> [Action item]: Could you reproduce, word for word, everything below from the line containing "e).Ok b₀ := by" down to the line containing "unfold State.beginStroke; try", with both of those lines included and no others?

> [Supplied entries]:
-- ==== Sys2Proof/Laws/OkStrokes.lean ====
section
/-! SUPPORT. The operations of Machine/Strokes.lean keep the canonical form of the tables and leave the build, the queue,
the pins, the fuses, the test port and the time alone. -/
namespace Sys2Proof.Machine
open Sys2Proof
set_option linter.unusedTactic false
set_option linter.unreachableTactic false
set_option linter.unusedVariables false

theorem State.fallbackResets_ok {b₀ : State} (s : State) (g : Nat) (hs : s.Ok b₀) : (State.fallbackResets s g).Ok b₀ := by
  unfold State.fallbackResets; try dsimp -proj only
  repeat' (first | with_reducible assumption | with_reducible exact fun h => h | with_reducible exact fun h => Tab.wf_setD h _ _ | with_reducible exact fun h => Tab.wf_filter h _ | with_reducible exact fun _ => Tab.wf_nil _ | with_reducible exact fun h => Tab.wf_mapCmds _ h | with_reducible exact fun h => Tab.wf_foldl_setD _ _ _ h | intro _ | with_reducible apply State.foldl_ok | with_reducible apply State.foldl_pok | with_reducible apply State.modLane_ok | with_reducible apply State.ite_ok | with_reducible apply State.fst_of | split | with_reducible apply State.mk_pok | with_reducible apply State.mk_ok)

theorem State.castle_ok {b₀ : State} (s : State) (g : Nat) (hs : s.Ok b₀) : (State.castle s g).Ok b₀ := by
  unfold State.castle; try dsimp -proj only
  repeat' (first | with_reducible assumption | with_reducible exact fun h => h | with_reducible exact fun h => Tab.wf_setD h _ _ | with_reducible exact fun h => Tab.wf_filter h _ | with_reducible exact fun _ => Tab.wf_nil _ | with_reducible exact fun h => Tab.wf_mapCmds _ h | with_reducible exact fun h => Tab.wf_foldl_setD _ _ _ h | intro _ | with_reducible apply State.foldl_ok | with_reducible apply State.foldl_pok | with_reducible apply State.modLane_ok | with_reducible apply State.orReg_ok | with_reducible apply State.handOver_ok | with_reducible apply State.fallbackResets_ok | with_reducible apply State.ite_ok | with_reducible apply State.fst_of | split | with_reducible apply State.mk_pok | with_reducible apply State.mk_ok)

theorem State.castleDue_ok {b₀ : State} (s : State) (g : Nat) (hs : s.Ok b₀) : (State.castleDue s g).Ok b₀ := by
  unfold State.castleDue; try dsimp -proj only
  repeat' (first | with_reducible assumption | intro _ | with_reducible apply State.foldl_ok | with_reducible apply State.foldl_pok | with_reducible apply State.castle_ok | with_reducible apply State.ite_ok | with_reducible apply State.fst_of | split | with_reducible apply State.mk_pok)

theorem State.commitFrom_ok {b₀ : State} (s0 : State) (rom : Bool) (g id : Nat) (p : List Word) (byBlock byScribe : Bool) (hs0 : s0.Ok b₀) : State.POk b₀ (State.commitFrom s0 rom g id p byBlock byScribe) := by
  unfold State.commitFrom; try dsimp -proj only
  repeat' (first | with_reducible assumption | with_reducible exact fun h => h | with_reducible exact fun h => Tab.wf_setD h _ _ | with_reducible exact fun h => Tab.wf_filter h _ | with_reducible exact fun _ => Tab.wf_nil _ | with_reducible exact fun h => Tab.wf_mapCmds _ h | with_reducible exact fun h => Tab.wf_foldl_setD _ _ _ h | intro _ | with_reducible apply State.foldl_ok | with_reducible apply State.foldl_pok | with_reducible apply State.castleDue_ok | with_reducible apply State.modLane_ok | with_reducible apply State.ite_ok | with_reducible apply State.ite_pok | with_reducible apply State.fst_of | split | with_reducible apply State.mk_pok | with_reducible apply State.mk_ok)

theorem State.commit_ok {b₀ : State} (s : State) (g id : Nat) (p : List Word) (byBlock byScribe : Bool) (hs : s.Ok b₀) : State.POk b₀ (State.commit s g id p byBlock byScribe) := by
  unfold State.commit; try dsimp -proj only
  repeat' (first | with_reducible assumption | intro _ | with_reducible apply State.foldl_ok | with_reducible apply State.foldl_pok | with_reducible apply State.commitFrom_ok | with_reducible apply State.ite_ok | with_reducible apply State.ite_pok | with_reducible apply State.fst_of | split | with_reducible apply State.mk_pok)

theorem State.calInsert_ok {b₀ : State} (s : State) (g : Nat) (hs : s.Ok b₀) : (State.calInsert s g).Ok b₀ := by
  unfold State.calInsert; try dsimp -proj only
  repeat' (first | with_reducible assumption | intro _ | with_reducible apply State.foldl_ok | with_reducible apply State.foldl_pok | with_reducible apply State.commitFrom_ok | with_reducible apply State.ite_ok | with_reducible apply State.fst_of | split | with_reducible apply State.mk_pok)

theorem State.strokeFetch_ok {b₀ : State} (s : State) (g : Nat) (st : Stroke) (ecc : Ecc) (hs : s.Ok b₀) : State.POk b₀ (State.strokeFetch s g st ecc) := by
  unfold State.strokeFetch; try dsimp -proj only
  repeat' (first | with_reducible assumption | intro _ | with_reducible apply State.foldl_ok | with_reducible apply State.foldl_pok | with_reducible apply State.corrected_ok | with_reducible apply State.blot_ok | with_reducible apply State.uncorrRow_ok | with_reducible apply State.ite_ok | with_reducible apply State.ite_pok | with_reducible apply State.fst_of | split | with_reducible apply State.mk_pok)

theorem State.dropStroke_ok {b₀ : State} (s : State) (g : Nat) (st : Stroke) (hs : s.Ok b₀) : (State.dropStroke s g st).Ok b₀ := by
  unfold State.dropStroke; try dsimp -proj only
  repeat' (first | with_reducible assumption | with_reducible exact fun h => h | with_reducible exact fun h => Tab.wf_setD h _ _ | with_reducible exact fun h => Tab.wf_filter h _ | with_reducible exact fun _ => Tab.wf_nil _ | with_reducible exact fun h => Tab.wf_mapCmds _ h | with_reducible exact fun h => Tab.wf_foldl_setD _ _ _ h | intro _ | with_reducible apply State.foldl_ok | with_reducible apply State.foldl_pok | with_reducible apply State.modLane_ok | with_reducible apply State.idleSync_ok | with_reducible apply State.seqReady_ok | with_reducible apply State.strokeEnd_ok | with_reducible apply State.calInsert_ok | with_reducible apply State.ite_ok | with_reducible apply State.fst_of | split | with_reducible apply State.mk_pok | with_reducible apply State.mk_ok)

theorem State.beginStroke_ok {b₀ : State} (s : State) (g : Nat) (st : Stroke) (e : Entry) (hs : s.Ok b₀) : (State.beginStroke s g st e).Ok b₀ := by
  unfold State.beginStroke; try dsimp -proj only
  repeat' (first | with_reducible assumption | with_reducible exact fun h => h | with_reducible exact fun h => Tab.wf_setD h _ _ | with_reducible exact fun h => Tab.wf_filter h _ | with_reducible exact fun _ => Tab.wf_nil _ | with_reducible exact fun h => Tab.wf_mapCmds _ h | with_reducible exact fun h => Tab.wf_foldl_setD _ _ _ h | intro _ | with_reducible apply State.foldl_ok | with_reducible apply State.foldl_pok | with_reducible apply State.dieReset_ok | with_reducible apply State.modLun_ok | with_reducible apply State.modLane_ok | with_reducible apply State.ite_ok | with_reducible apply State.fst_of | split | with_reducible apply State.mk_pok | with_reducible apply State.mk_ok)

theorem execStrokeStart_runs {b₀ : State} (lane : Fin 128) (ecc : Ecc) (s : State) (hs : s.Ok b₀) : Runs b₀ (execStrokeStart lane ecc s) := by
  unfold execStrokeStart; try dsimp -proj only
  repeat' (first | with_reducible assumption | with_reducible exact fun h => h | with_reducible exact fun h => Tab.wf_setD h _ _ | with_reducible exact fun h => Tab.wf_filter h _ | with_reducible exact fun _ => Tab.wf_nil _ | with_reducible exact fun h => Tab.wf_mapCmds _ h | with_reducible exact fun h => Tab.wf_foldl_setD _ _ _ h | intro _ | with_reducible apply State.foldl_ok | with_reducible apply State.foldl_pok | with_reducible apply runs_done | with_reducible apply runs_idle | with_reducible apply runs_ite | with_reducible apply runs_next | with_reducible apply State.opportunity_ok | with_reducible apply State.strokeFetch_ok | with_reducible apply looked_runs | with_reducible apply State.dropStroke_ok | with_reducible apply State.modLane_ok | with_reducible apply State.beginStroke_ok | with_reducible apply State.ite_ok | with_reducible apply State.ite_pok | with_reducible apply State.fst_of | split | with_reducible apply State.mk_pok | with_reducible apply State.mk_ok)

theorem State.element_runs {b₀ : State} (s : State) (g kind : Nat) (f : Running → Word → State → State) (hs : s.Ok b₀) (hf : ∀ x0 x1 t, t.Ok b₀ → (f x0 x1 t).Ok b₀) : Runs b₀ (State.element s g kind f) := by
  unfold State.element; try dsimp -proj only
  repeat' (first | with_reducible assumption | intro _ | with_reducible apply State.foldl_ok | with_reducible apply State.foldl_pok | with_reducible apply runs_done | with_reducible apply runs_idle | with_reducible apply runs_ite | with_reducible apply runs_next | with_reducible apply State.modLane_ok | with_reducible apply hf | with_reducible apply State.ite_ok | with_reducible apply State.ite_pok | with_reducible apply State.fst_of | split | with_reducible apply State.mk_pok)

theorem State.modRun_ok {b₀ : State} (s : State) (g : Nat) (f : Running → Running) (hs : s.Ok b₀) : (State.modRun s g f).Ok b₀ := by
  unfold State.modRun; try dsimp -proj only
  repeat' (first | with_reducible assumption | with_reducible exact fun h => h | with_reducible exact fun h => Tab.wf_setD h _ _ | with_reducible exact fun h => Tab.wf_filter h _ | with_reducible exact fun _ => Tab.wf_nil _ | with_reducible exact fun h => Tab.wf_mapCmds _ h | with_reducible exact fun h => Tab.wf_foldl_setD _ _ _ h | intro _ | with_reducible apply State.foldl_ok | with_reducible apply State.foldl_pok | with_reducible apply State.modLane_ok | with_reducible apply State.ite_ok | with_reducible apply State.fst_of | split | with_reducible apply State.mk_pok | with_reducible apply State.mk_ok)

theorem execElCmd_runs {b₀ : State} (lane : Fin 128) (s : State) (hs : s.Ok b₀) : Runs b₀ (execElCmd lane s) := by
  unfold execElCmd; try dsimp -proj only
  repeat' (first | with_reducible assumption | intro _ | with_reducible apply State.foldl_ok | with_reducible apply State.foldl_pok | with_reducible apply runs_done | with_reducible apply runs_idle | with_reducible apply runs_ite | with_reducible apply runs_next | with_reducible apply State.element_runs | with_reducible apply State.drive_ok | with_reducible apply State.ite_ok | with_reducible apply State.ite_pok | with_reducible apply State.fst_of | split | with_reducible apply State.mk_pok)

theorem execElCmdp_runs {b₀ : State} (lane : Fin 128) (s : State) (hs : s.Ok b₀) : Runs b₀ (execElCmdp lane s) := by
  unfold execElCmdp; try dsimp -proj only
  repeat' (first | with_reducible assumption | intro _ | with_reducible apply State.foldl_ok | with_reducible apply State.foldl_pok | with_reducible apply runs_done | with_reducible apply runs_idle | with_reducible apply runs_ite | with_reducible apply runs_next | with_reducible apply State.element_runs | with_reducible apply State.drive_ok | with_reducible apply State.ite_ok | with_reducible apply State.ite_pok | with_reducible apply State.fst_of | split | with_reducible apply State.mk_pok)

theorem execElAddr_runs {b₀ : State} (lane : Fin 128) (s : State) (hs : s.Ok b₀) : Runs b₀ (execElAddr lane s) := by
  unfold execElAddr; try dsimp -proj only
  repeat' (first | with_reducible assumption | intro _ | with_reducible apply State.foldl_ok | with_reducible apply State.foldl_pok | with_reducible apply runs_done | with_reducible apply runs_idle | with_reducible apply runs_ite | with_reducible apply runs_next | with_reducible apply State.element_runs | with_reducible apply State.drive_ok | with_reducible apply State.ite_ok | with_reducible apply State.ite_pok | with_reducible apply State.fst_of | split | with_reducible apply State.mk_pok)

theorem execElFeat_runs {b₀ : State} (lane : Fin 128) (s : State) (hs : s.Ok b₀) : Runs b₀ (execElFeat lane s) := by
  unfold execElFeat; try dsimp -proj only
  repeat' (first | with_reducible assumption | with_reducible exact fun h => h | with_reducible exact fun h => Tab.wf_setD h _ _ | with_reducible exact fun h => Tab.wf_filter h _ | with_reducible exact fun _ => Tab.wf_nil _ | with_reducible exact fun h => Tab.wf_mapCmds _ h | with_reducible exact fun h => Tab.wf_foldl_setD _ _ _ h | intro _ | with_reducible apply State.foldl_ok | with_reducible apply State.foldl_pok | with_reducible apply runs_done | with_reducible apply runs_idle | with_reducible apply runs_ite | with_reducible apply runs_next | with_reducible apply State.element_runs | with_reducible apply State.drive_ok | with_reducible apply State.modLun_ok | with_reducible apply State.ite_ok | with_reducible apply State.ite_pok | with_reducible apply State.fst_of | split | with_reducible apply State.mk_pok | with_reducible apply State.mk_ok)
* * *
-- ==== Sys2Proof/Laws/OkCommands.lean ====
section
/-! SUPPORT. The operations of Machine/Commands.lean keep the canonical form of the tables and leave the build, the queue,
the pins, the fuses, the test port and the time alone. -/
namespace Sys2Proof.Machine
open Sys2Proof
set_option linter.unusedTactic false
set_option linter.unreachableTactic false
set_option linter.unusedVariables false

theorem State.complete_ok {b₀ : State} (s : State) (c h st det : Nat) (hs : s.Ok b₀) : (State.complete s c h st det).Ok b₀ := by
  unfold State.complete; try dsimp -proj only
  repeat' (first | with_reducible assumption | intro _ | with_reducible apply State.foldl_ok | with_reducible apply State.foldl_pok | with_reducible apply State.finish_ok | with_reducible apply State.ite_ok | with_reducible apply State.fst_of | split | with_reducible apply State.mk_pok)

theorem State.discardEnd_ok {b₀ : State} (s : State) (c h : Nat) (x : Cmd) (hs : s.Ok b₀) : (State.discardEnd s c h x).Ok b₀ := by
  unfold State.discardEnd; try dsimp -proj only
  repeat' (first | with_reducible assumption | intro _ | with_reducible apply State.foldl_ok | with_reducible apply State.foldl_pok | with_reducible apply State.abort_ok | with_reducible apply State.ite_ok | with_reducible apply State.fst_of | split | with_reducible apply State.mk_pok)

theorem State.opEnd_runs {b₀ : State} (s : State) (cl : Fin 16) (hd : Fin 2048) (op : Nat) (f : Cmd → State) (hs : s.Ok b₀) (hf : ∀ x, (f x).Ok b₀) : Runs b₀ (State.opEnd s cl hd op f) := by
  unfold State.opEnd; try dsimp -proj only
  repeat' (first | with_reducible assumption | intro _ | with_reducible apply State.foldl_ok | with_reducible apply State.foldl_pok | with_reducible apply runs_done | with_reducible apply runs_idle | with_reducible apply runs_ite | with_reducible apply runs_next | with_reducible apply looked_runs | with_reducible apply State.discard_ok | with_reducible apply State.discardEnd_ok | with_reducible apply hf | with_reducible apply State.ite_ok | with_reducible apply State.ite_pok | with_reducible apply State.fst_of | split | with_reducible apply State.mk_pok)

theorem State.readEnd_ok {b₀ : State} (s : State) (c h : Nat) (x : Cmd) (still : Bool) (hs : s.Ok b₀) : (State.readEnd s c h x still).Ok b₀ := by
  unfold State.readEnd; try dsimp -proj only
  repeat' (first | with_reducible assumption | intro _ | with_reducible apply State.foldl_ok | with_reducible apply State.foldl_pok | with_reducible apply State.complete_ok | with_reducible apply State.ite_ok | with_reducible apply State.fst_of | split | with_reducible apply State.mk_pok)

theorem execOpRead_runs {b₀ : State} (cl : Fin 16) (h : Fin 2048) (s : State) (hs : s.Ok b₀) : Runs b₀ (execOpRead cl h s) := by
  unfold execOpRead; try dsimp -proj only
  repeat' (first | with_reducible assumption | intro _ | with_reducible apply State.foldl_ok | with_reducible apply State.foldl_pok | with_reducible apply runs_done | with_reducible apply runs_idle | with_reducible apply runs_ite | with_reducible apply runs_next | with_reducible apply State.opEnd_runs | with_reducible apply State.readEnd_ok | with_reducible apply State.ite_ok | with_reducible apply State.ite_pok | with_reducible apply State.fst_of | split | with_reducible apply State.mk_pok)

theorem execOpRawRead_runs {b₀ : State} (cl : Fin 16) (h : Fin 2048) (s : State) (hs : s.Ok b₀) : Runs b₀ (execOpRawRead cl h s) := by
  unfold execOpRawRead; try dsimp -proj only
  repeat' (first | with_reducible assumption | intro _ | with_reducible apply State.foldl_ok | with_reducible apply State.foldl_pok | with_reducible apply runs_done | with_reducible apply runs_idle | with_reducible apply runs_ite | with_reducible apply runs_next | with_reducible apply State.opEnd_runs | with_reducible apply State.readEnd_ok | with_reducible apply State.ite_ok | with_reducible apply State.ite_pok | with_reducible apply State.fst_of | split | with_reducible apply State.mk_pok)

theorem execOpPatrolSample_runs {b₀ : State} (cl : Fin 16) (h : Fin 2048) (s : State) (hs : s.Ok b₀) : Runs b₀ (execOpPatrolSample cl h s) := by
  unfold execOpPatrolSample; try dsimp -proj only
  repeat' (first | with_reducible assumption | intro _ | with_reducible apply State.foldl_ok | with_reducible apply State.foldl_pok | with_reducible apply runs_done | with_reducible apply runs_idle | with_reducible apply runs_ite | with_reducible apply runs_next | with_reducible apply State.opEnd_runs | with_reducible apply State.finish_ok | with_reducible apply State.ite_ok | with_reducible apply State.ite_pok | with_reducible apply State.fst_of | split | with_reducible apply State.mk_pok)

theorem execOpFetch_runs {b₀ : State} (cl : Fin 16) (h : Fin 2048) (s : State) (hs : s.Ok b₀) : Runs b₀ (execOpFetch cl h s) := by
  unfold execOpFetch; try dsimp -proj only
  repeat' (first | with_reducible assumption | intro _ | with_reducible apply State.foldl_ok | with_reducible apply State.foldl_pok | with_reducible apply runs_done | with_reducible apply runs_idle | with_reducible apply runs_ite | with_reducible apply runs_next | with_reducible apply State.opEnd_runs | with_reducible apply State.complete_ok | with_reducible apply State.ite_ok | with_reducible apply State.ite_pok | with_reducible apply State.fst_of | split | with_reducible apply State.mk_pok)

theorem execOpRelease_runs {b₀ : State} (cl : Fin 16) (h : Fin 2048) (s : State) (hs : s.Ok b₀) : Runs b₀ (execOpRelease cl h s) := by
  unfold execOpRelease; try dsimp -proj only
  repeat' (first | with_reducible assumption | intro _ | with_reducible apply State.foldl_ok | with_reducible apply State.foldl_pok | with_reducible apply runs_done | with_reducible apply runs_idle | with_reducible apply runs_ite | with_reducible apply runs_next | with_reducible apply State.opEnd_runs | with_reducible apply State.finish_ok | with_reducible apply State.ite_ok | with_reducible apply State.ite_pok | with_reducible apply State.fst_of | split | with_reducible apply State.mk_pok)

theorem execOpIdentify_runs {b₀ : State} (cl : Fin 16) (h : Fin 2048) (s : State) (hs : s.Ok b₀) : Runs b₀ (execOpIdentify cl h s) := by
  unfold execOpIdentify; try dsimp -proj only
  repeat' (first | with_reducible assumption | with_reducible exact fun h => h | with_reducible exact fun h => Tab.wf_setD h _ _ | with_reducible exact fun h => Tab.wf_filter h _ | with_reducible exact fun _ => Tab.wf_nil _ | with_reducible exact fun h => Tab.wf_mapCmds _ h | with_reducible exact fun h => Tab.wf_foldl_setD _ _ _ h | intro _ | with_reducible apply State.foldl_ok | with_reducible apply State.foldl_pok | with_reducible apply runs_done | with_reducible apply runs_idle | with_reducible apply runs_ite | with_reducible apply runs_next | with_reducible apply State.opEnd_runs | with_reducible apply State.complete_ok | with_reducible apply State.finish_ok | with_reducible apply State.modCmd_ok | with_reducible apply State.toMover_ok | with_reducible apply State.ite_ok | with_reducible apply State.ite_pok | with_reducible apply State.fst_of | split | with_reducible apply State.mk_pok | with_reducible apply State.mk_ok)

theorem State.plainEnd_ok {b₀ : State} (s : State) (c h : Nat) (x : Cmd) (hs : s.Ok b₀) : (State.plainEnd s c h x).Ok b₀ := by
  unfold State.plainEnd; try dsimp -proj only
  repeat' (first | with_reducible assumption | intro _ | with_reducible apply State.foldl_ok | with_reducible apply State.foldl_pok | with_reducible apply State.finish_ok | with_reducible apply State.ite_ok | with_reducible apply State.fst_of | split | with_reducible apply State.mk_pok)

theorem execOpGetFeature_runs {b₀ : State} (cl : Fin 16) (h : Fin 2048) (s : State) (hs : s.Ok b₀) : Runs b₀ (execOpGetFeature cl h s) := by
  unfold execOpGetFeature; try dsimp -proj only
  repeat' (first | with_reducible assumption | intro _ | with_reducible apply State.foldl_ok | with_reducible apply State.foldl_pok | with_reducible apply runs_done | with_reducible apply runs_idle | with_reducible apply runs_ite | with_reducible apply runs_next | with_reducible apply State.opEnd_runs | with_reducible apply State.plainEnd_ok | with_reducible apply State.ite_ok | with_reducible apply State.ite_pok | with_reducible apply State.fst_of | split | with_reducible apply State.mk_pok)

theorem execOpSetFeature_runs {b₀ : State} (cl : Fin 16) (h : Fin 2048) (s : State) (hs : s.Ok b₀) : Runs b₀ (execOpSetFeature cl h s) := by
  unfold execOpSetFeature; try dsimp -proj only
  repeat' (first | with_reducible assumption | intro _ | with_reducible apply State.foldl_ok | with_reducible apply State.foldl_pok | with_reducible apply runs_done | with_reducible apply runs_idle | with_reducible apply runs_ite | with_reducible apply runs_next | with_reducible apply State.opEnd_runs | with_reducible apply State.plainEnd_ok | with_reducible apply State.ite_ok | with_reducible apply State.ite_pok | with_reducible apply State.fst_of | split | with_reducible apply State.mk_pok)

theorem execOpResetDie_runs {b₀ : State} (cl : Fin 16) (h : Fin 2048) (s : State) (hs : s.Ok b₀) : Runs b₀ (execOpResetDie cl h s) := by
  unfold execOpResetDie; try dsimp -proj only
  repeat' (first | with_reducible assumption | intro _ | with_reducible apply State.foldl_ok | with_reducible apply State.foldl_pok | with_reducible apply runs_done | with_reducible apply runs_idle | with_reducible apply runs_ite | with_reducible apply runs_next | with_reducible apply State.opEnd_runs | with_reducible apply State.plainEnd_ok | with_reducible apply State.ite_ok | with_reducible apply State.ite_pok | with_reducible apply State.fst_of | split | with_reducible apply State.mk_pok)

> [Task output]:
theorem State.beginStroke_ok {b₀ : State} (s : State) (g : Nat) (st : Stroke) (e : Entry) (hs : s.Ok b₀) : (State.beginStroke s g st e).Ok b₀ := by
  unfold State.beginStroke; try dsimp -proj only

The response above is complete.